Can a sport be considered as rare as an antique? Perhaps it can if the sport is ballooning, which has seen many ups and downs (pun definitely intended) due to the special nature of the sport and the scarcity of actual balloon manufacturers.
I recently attended my first Great Balloon Race, which has been filling the skies over Reno, Nevada, with balloons since 1982. In its first year there were only 20 balloons. Reportedly, the average number of pilots attending the event has decreased in the past few years, but on the day I attended, I saw 87 billowing balloons take to the air.
The Reno race is not an isolated occurrance. The Albuquerque International Balloon Fiesta started with 13 balloons in 1972 and is predicted to have 700-plus balloons in the air for this year’s flight. Balloon festivals also take place in many other states, including Mississippi, Missouri, and Texas.
As I walked between the roar of the flames and the hum of the motors, I saw balloons rise like jellyfish floating to the surface of the ocean. It was hard for me to grasp that this event was actually a competition. The painterly sky, speckled with a rainbow of colors against the early orange light, seemed to be much more like performance art than a heated contest.
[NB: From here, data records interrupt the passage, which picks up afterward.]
-- ==== Sys2Proof/Machine/Flags.lean ====
section
/-! DEFINITION. The one status field there is: `STATUS.ERR`, its codes, and the register as software reads it
(R14, R120). No command sets a carry, zero, sign or overflow flag (R14). -/

namespace Sys2Proof.Machine

/-- The errors a command can raise (R120). `OK` is the absence of one. -/
inductive Err where
  /-- `LEN` differs from the command's required length (R121). -/
  | invalidLength
  /-- The command word is reserved or malformed (R122). -/
  | illegalCommand
  /-- A byte of PACK's index vector is above 7 (R123). -/
  | indexRange
  deriving DecidableEq, Repr

/-- The code `ERR` holds after an error (R120). -/
def Err.code : Err → BitVec 3
  | .invalidLength => 1
  | .illegalCommand => 2
  | .indexRange => 3

/-- The code `ERR` holds after success: `OK` (R120). -/
def okCode : BitVec 3 := 0

/-- `STATUS` as the host reads it: the reserved bits [7:3] are 0, `ERR` is in [2:0] (R14). -/
def Status.word (st : Status) : BitVec 8 := (0 : BitVec 5) ++ st.err

/-- What an `ERR` code means: no error, or one of the three; the codes 4 to 7 have no meaning (R120, U5). -/
def errOfCode (c : BitVec 3) : Except Refusal (Option Err) :=
  if c = 0 then .ok none
  else if c = 1 then .ok (some .invalidLength)
  else if c = 2 then .ok (some .illegalCommand)
  else if c = 3 then .ok (some .indexRange)
  else .error .unassignedErrCode

end Sys2Proof.Machine
end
The movement of the balloon is a collaboration between the pilot’s ability to read air currents and the force of the wind. This tension between human skill and natural forces makes for a more meditative experience for spectators on the ground, who can only marvel at the balloons floating over their heads. While football and rugby fans might be disappointed by the lack of testosterone and brute activity in this airy sport, there is plenty of drama to keep you on the edge of your seat—there’s more than meets the eye when it comes to flying a hot-air balloon.
The Dawn Patrol starts things off before the sun shares its first rays with the vast Nevada desert. Those of us on the ground are given a light show by the fires illuminating each of the five balloons in a sequence that mimics the rhythms of a dance; there is even accompanying music. Then, off they go, guided by special navigation lights attached to their baskets, out into the deep black sky to report their observations of wind currents, to make weather predictions, and to relay elevation measurements to the pilots.
This sort of information is key to the art of ballooning. It’s a bit like attending a live auction—the changing winds are like a rival bidder, injecting unpredictability into an otherwise orderly affair. Pilots must know how to react and maneuver their balloons through a variety of conditions which they encounter literally on the fly. As pilot Greg Taggart said, “It’s not just a sport, it’s an art and a science.” This mix seems just fine with the small and unique community of balloon pilots. “It brings me joy,” Taggart adds, “and I enjoy sharing that joy with other people.” Those who stay in the sport are uniformly passionate about it. They’re people just like Greg, who didn’t expect to still be ballooning 30 years after their first ride. Hey collectors: sound familiar?